Ha insegnato Lingua e letteratura araba e Traduzione per molti
anni presso l’Università degli Studi di Milano e l’Università degli
Studi di Pavia.
I suoi principali interessi di ricerca sono il rapporto tra
intellettuali e potere, declinato anche nella variante di genere e la
Critical Discourse Analysis (CDA-F) applicata a testi in lingua
araba.
E’ membro del comitato scientifico del SIMREF, Seminario
Interdisciplinar de Metodologia de Recerca Feminista
dell’Università di Tarragona per il quale conduce moduli di
epistemologia della ricerca sul mondo arabo musulmano; e del
comitato scientifico internazionale della rivista Komunikatjia i
Kultura dell’Università di Belgrado; collabora con diverse riviste
specialistiche internazionali. E’ autrice di numerose pubblicazioni
monografiche e articoli, anche in lingua araba.
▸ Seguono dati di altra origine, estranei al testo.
-- ==== Sys2Proof/Proofs/AccountOfReportRules.lean ====
section
/-! LANDED, LIFTED and RELEASE keep the account (O57). -/
namespace Sys2Proof.Machine

variable {q : Claim → Bool} {h : HNum} {x : Handover} {w : Work} {s : State} {r : Region} {body : List Byte}
  {rb : Robot} {m : Matched} {d : List Byte}

/-- What a report that fits its operation starts from. -/
structure State.Taken (q : Claim → Bool) (rb : Robot) (h : HNum) (x : Handover) (m : Matched) (s : State) : Prop where
  sort : Claim.Sort q
  ok : s.ledger.Ok q noColumn noRecord
  ordered : s.ColumnsOrdered
  hand : s.hand h = some x
  reported : (s.ledger.without m.ended).Reported q rb h x m.column m.op
  late : m.grant = none → (s.ledger.book m.column).state = .fenced
  onTime : ∀ g ∈ m.grant, (s.ledger.book m.column).state = .granted ∧ g.claim.robot = rb ∧ g.op.kind = m.op ∧
    g.record = h ∧ (s.ledger.book m.column).grant = some g.entry

/-- A rule that leaves the control fields of the columns, and then the end of its grant. -/
theorem State.Taken.endGrant_ok (T : s.Taken q rb h x m) (ordered : s.ColumnsOrdered → w.st.ColumnsOrdered)
    (calm : ∀ {Q : State → Prop}, Calm Q → Q s → Q w.st)
    (ok : (w.st.ledger.without m.ended).Ok q noColumn noRecord) : (w.endGrant m).st.ledger.Ok q noColumn noRecord :=
  Work.endGrant_ok (ordered T.ordered) ok fun hg => by
    obtain ⟨g, e⟩ := Option.isSome_iff_exists.1 hg
    rw [Work.state_of_calm calm]
    exact (T.onTime g e).1

theorem applyLanded_ok (T : s.Taken q rb h x m) (e : applyLanded s r rb h x m = some (w, d)) :
    w.st.ledger.Ok q noColumn noRecord := by
  have F : Closed fun s t => s.ColumnsOrdered → t.ColumnsOrdered := closedStep_columnsOrdered.toClosed
  have R := T.reported
  unfold applyLanded at e
  split at e
  next op =>
    cases e
    exact T.endGrant_ok (F.landDeposit _ _ _ _) (fun G hs => G.landDeposit hs m.column h x) (landDeposit_ok (op ▸ R) T.hand)
  next op =>
    cases e
    exact T.endGrant_ok (F.landHolding _ _ _ _) (fun G hs => G.landHolding hs m.column h x) (landHolding_ok (op ▸ R) T.hand)
  · cases e
  · cases e

theorem applyLifted_ok (T : s.Taken q rb h x m) (e : applyLifted s r rb h x m = some (w, d)) :
    w.st.ledger.Ok q noColumn noRecord := by
  have F : Closed fun s t => s.ColumnsOrdered → t.ColumnsOrdered := closedStep_columnsOrdered.toClosed
  have R := T.reported
  unfold applyLifted at e
  dsimp only at e
  split at e
  next op =>
    cases e
    exact T.endGrant_ok (F.liftLift _ _ _ _) (fun G hs => G.liftLift hs m.column h x) (liftLift_ok (op ▸ R) T.hand)
  next op =>
    cases e
    exact T.endGrant_ok (F.liftShift _ _ _ _ _ _) (fun G hs => G.liftShift hs m.column h rb x m.grant)
      (liftShift_ok T.sort (op ▸ R) T.hand)
  · cases e
  · cases e

/-- The HOLDING claim of a grant on time, and the record it lands. -/
theorem State.Taken.holding {g : Grant} (T : s.Taken q rb h x m) (op : m.op = .holding) (hg : m.grant = some g) :
    x.state = .landing ∧ g.claim.kind = .holding ∧ g.claim.robot = rb ∧ g.claim.handover = h := by
  obtain ⟨-, robot, kind, record, grant⟩ := T.onTime g hg
  have holds : g.op.kind = .holding := kind.trans op
  obtain ⟨⟨y, hy, -, suits⟩, -, -⟩ := T.ok.grant m.column g.entry grant
  rw [Grant.entry_record, record] at hy
  obtain rfl := Option.mem_unique (State.ledger_hand T.hand) hy
  obtain ⟨claim, landing, -⟩ := (Grant.suits_kind suits).2.1 holds
  exact ⟨landing, claim, robot, (Grant.record_own (by simp [holds])).symm.trans record⟩

theorem applyRelease_ok (T : s.Taken q rb h x m) (e : applyRelease s r rb h x m = some (w, d)) :
    w.st.ledger.Ok q noColumn noRecord := by
  have F : Closed fun s t => s.ColumnsOrdered → t.ColumnsOrdered := closedStep_columnsOrdered.toClosed
  have R := T.reported
  have alone (hg : m.grant = none) : m.ended = none := by rw [Matched.ended, hg]; rfl
  unfold applyRelease at e
  dsimp only at e
  split at e
  next g op hg =>
    cases e
    refine T.endGrant_ok (F.rebook s.begin h) (fun G hs => G.rebook (w := s.begin) hs h) (rebook_ok (op ▸ R) T.hand fun hf => ?_)
    rw [(T.onTime g hg).1] at hf
    cases hf
  next op hg =>
    cases e
    rw [Work.ledger_handOccupancy]
    rw [op, alone hg] at R
    exact rebook_late_ok R T.hand (T.late hg)
  next op =>
    cases e
    exact T.endGrant_ok (F.putBack s.begin h) (fun G hs => G.putBack (w := s.begin) hs h) (putBack_ok R (.inl op) T.hand)
  next op =>
    cases e
    refine T.endGrant_ok (fun hs => F.handOccupancy _ (F.putBack s.begin h hs))
      (fun G hs => G.handOccupancy (G.putBack (w := s.begin) hs h)) ?_
    rw [Work.ledger_handOccupancy]
    exact putBack_ok R (.inr op) T.hand
  next g op hg =>
    cases e
    obtain ⟨landing, kind, robot, own⟩ := T.holding op hg
    refine T.endGrant_ok (fun hs => F.handOccupancy _ (F.releaseHolding s.begin _ h x _ hs))
      (fun G hs => G.handOccupancy (G.releaseHolding (w := s.begin) hs _ h x _)) ?_
    rw [Work.ledger_handOccupancy]
    exact releaseHolding_ok (op ▸ R) T.hand (T.onTime g hg).1 landing kind robot own
  next op hg =>
    cases e
    rw [Work.ledger_handOccupancy]
    rw [op, alone hg] at R
    exact lateReleaseHolding_ok R T.hand (T.late hg)

theorem reportOwner_ok {apply : State → Region → Robot → HNum → Handover → Matched → Option (Work × List Byte)}
    (rule : ∀ {rb h x m w d}, s.Taken q rb h x m → apply s r rb h x m = some (w, d) →
      w.st.ledger.Ok q noColumn noRecord) (sort : Claim.Sort q) (ok : s.ledger.Ok q noColumn noRecord)
    (ordered : s.ColumnsOrdered) (wait : s.DoubtsWait q) :
    (reportOwner apply r body s).work.st.ledger.Ok q noColumn noRecord := by
  have captured (k : ErrorKind) (rb : Robot) (h : HNum) : (s.captureReport k rb h).ledger = s.ledger :=
    State.ledger_capture ..
  unfold reportOwner
  dsimp only
  split
  · exact ok
  next h _ =>
    split
    · show (s.captureReport .staleReport _ h).ledger.Ok _ _ _
      rwa [captured]
    next x hx =>
      split
      · show (s.captureReport .staleReport _ h).ledger.Ok _ _ _
        rwa [captured]
      · split
        · show (s.captureReport .notGranted _ h).ledger.Ok _ _ _
          rwa [captured]
        next m hm =>
          split
          · exact ok
          next w d e =>
            obtain ⟨reported, late, onTime⟩ := State.reported sort ok wait hx hm
            exact rule ⟨sort, ok, ordered, hx, reported, late, onTime⟩ e

end Sys2Proof.Machine
end

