-- ==== Sys2Proof/Proofs/AccountOfOldStacks.lean ====
section
/-! AMEND and the account (O57): the records of the old stack (R118). -/
namespace Sys2Proof.Machine

variable {q : Claim → Bool} {fencing : ColIx → Prop} {L L' : Ledger} {w : Work} {s s' t : State} {c : ColIx} {h : HNum}
  {x : Handover} {es : List AmendEntry} {l : List HNum} {o : Option Handover}

/-! ### A record that stands in a stack without a grant -/

theorem Handover.Fits.holder_of_stacked (fits : x.Fits) (stacked : x.stacked = true) : x.holder = none := by
  rw [Handover.stacked_eq] at stacked
  cases hs : x.state
  case doubt =>
    obtain ⟨d, hd⟩ := Option.isSome_iff_exists.1 (fits.doubt.2 hs)
    have lies : d.op = .lift ∨ d.op = .shift := by simpa [hs, hd] using stacked
    rw [fits.doubted d hd, if_neg]
    rcases lies with e | e <;> simp [e]
  all_goals exact fits.holder_eq_none (by simp_all)

theorem Handover.Fits.inbound_of_stacked (stacked : x.stacked = true) {d : ColIx} (hd : x.inboundTo d) :
    x.target = some d := by
  rcases hd with ⟨awaited, -⟩ | ⟨-, target⟩
  · simp [Handover.not_stacked_of_awaited awaited] at stacked
  · exact target

section
variable (ok : L.Ok q fencing noRecord) (hx : L.hand h = some x.entry) (stands : x.standsIn c)
  (free : (L.book c).grant = none)
include ok hx stands free

theorem Ledger.Ok.stored_or_doubt : x.state = .stored ∨ x.state = .doubt := by
  have granted (hs : x.state = .landing ∨ x.state = .lifting ∨ x.state = .shifting) : False := by
    obtain ⟨d, hd, g, hg, -⟩ := ok.granted h id x.entry hx hs
    obtain rfl := Option.some.inj (stands.2.symm.trans hd)
    simp [free] at hg
  have stacked := stands.1
  rw [Handover.stacked_eq] at stacked
  cases hs : x.state <;> simp_all

theorem Ledger.Ok.idle_of_stands : L.Idle h := by
  rcases ok.stored_or_doubt hx stands free with hs | hs
  · exact ok.idle_of_stored hx hs stands.2 free
  · exact ok.idle_of_state hx (by simp [hs])

omit free in
theorem Ledger.Ok.unclaimed_of_stands (empty : (L.book c).waits = 0) : L.Unclaimed h := fun d k hk hh => by
  subst hh
  obtain rfl := Option.some.inj (stands.2.symm.trans (ok.column_of_wait hk hx).1)
  simp [empty] at hk

end

/-! ### A stack record under the list (R118) -/

theorem Work.ledger_dropTarget (c : ColIx) (hx : w.st.hand h = some x) (out : x.target = none → ∀ i, h ∉ (w.st.ledger.book i).inbound) :
    ∃ t, (∀ i, x.target = some i → i = t) ∧
      (w.dropTarget h).st.ledger = (w.st.ledger.erase t h).setHand h (some (x.aimed none).entry) := by
  cases ht : x.target with
  | some t =>
    refine ⟨t, fun i hi => (Option.some_inj.1 hi).symm, ?_⟩
    rw [Work.dropTarget_of_some hx ht, Work.up_st, State.ledger_modHand (x := x) (by simpa [Work.leaveInbound_eq] using hx),
      Work.ledger_leaveInbound]
    rfl
  | none =>
    have same : (x.aimed none).entry = x.entry := by rw [← ht]; rfl
    refine ⟨c, by simp, ?_⟩
    rw [Work.dropTarget_of_none hx ht, Ledger.erase_of_not_mem (out ht c), same,
      Ledger.setHand_self (State.ledger_hand hx)]

/-- The record leaves the place that it holds at a target, and its own place. -/
theorem Ledger.Ok.puts_removed {u : ColIx} (ok : L.Ok q fencing noRecord) (hx : L.hand h = some x.entry) (stands : x.standsIn c)
    (only : ∀ i, x.target = some i → i = u) (ended : ∀ y ∈ o, y.Ended) :
    L.Puts h o (((L.erase u h).pull c h).setHand h o) := by
  refine ((((ok.moves h).erase u).pull c).setHand o).puts (by simp) (fun i => iff_of_false ?_ ?_) fun i => iff_of_false ?_ ?_
  · rw [Ledger.book_setHand, Ledger.mem_pull, Ledger.stack_erase, ok.mem_stack hx]
    exact fun hi => hi.1 (Option.some.inj (hi.2.2.symm.trans stands.2))
  · exact fun ⟨y, hy, hp⟩ => ((ended y hy).nowhere i).1 hp
  · rw [Ledger.book_setHand, Ledger.inbound_pull, Ledger.mem_erase, ok.mem_inbound hx]
    exact fun hi => hi.1 (only i (Handover.Fits.inbound_of_stacked stands.1 hi.2))
  · exact fun ⟨y, hy, hp⟩ => ((ended y hy).nowhere i).2 hp

/-- A record of a list of entries: stored, its bin listed. -/
def Handover.Listed (es : List AmendEntry) (y : Handover) : Prop := y.state = .stored ∧ ∃ e ∈ es, e.bin = y.bin

theorem Work.amendStack_ok (ok : w.st.ledger.Ok q noColumn noRecord) (fenced : (w.st.ledger.book c).state = .fenced)
    (hx : w.st.hand h = some x) (stands : x.standsIn c) :
    ∃ o, w.st.ledger.Puts h o (w.amendStack c es h).st.ledger ∧ (w.amendStack c es h).st.ledger.Ok q noColumn noRecord ∧
      ∀ y ∈ o, (∀ d, ¬ y.inboundTo d) ∧ (∀ d, y.standsIn d → y.Listed es) ∧ ∀ rb, followedBy rb (some y) = false := by
  have hL := State.ledger_hand hx
  have fits : x.Fits := ok.fits_hand (e := none) hx
  have free : (w.st.ledger.book c).grant = none := ok.no_grant (by simp [fenced])
  have state := ok.stored_or_doubt hL stands free
  have idle := ok.idle_of_stands hL stands free
  have unclaimed := ok.unclaimed_of_stands hL stands (ok.fencedWaits c id fenced)
  have inUse : x.state ≠ .closing ∧ x.state ≠ .booked := by rcases state with e | e <;> simp [e]
  have inbound (i : ColIx) (hi : x.inboundTo i) := Handover.Fits.inbound_of_stacked stands.1 hi
  obtain ⟨u, only, dropped⟩ := Work.ledger_dropTarget (w := w) c hx fun none_ i hi => by
    have := inbound i ((ok.mem_inbound hL).1 hi)
    simp [none_] at this
  have hand := Work.dropTarget_hand hx
  cases he : es.find? fun e => e.bin == x.bin with
  | some e =>
    set y := (x.aimed none).restated c w.st.clock e with hy
    have follower : y.follower = none := fits.follower_eq_none (fits.holder_of_stacked stands.1)
    have fits' : y.Fits := fits.stored inUse rfl rfl rfl (by simp [hy, Handover.restated, fits.timer_eq_none inUse.2])
      stands.2.symm rfl rfl follower
    have out (i : ColIx) : ¬ y.entry.inboundTo i := Handover.not_inboundTo_of_stored rfl
    have same (i : ColIx) : y.entry.standsIn i ↔ x.entry.standsIn i := by
      rw [Handover.standsIn_of_stored (x := y.entry) rfl]
      exact ⟨fun hi => by obtain rfl := Option.some.inj hi; exact stands, fun hi => stands.2.symm.trans hi.2⟩
    have ledger : (w.amendStack c es h).st.ledger = (w.st.ledger.erase u h).setHand h (some y.entry) := by
      rw [Work.amendStack_listed hx he, Work.up_st, State.ledger_setHand, dropped, Ledger.setHand_setHand]
      rfl
    have p : w.st.ledger.Puts h (some y.entry) ((w.st.ledger.erase u h).setHand h (some y.entry)) :=
      ok.puts_out hL (fun i => by simpa using same i) (fun i hi => only i (inbound i hi)) fun z hz i => by
        obtain rfl := Option.some.inj hz
        exact out i
    have quiet (rb : Robot) : followedBy rb (some y.entry) = false := by rw [Handover.followedBy_entry, follower]; rfl
    refine ⟨some y.entry, ledger ▸ p, ?_, fun z hz => ?_⟩
    · rw [ledger]
      refine ok.proceed hL p ⟨(Handover.fits_entry _).2 fits', inUse.1, rfl, fun rb hf => by simp [quiet] at hf,
        fun i hi => .inl ((same i).1 (hi.resolve_right (out i))), fun i hi => (out i hi).elim, fun hd => ?_, fun hs => ?_⟩
        ?_ (fun i hi e => e) (fun i k hk hh => (unclaimed i k hk hh).elim)
        fun i g hg hn => (hn.elim (idle i g hg).1 (idle i g hg).2).elim
      · cases show HandState.stored = .doubt from hd
      · rcases hs with e | e | e <;> cases e
      · exact fun e => by cases show HandState.stored = .doubt from e
    · obtain rfl := Option.some.inj hz
      have bin : e.bin = x.bin := beq_iff_eq.1 (List.find?_some (p := fun e : AmendEntry => e.bin == x.bin) he)
      exact ⟨out, fun d _ => ⟨rfl, e, List.mem_of_find?_eq_some he, bin⟩, quiet⟩
  | none =>
    obtain ⟨o, closed, ended⟩ := Work.ledger_close (w := { 
      st := (w.dropTarget h).st.modCol c fun k => { k with stack := k.stack.filter fun i => i != h }
      sel := ColIx.all ++ (w.dropTarget h).sel }) (h := h) (by simpa using hand) .removed (RegionSet.single x.dest)
      (.withdrawn h x.bin 2)
    have ledger : (w.amendStack c es h).st.ledger = ((w.st.ledger.erase u h).pull c h).setHand h o := by
      rw [Work.amendStack_unlisted hx he, closed]
      dsimp only
      rw [State.ledger_modCol (g := fun b => { b with stack := b.stack.filter (· != h) }) rfl, dropped]
      exact Ledger.setHand_setHand ((w.st.ledger.erase u h).pull c h) h _ o
    have p := ok.puts_removed hL stands only ended
    refine ⟨o, ledger ▸ p, ledger ▸ ok.retire p ended unclaimed idle fun i hi e => e, fun y hy => ?_⟩
    exact ⟨fun d => ((ended y hy).nowhere d).2, fun d hd => (((ended y hy).nowhere d).1 hd).elim, (ended y hy).not_followed⟩

/-! ### The old stack, record by record -/

/-- In the middle of the settling of the old stack of column `c` of `t`: the records of the list `todo` are still to be
settled. -/
structure State.Amending (q : Claim → Bool) (c : ColIx) (es : List AmendEntry) (s t : State) (todo : List HNum) : Prop where
  ok : s.ledger.Ok q noColumn noRecord
  fenced : (s.ledger.book c).state = .fenced
  distinct : todo.Nodup
  stand : ∀ h ∈ todo, h ∈ (s.ledger.book c).stack
  listed : ∀ h ∈ (s.ledger.book c).stack, h ∉ todo → ∃ x ∈ s.ledger.hand h, x.Listed es
  inbound : (s.ledger.book c).inbound = (t.ledger.book c).inbound
  depth : (s.ledger.book c).depth = (t.ledger.book c).depth
  hands : ∀ h ∈ (t.ledger.book c).inbound, s.hand h = t.hand h
  mayHold : ∀ rb, t.ledger.MayHold q rb → s.ledger.MayHold q rb

theorem Ledger.Puts.mayHold {rb : Robot} (p : L.Puts h o L') (quiet : ∀ y ∈ o, followedBy rb (some y) = false)
    (may : L.MayHold q rb) : L'.MayHold q rb := fun cl kind hq => by
  have sum := L.followersOf_setHand h o rb
  have none_ : followedBy rb o = false := by
    cases o with
    | none => rfl
    | some y => exact quiet y rfl
  have old := may cl kind hq
  rw [none_, ← p.followersOf] at sum
  rw [p.count]
  simp only [Bool.false_eq_true, if_false] at sum
  omega

theorem State.Amending.step (k : s.Amending q c es t (h :: l)) (p : s.ledger.Puts h o s'.ledger)
    (ok : s'.ledger.Ok q noColumn noRecord) (others : State.OthersStand h s s')
    (new : ∀ y ∈ o, (∀ d, ¬ y.inboundTo d) ∧ (∀ d, y.standsIn d → y.Listed es) ∧ ∀ rb, followedBy rb (some y) = false) :
    s'.Amending q c es t l := by
  obtain ⟨fresh, distinct⟩ := List.nodup_cons.1 k.distinct
  have stands : h ∈ (s.ledger.book c).stack := k.stand h (List.mem_cons_self ..)
  have apart : h ∉ (s.ledger.book c).inbound := fun hi => by
    obtain ⟨x, hx, hp⟩ := (k.ok.stack c h).1 stands
    exact (k.ok.fits h x hx).apart hp ((k.ok.mem_inbound hx).1 hi)
  have inbound : (s'.ledger.book c).inbound = (s.ledger.book c).inbound := by
    ext i
    rw [p.inbound]
    constructor
    · rintro (⟨-, hi⟩ | ⟨rfl, y, hy, hp⟩)
      · exact hi
      · exact ((new y hy).1 c hp).elim
    · exact fun hi => .inl ⟨fun e => apart (e ▸ hi), hi⟩
  refine ⟨ok, (p.state c).trans k.fenced, distinct, fun i hi => ?_, fun i hi out => ?_, inbound.trans k.inbound,
    (p.depth c).trans k.depth, fun i hi => ?_, fun rb may => p.mayHold (fun y hy => (new y hy).2.2 rb) (k.mayHold rb may)⟩
  · exact (p.stack c i).2 (.inl ⟨fun e => fresh (e ▸ hi), k.stand i (List.mem_cons_of_mem _ hi)⟩)
  · rcases (p.stack c i).1 hi with ⟨ne, old⟩ | ⟨rfl, y, hy, hp⟩
    · rw [p.other i ne]
      exact k.listed i old fun mem => (List.mem_cons.1 mem).elim ne out
    · exact ⟨y, p.self.trans hy, (new y hy).2.1 c hp⟩
  · rw [others i fun e => apart (e ▸ k.inbound ▸ hi)]
    exact k.hands i hi

theorem State.Amending.all : ∀ {l : List HNum} {w : Work}, w.st.Amending q c es t l →
    (l.foldl (fun w h => w.amendStack c es h) w).st.Amending q c es t []
  | [], _, k => k
  | h :: l, w, k => by
    obtain ⟨z, hz, hp⟩ := (k.ok.stack c h).1 (k.stand h (List.mem_cons_self ..))
    obtain ⟨x, hx, rfl⟩ := State.mem_ledger_hand.1 hz
    obtain ⟨o, p, ok, new⟩ := Work.amendStack_ok (es := es) k.ok k.fenced hx hp
    exact State.Amending.all (l := l) (w := w.amendStack c es h) (k.step p ok (Work.othersStand_amendStack w h) new)

/-- The records of the old stack are settled (R118). -/
theorem State.amendSettled_ok (ok : t.ledger.Ok q noColumn noRecord) (fenced : (t.ledger.book c).state = .fenced) :
    (t.amendSettled c es).st.Amending q c es t [] := by
  unfold State.amendSettled
  exact State.Amending.all (w := t.begin) (l := (t.col c).stack) ⟨ok, fenced, ok.once c, fun _ => id, fun _ hi out => (out hi).elim, rfl, rfl,
    fun _ _ => rfl, fun _ => id⟩

end Sys2Proof.Machine
end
Nel 2008 è stata insignita del Premio Internazionale Benhadūga
per la traduzione dall’arabo; nel 2010 del Custodian of the Two
Holy Mosques King Abdullah International Prize for Translation e
nel 2011 del titolo di Teologa Honoris Causa dal CTI,
Coordinamento Teologhe Italiane.
Ha un blog che si occupa di quanto pubblicato sul mondo arabo
musulmano: www.letturearabe.altervista.org.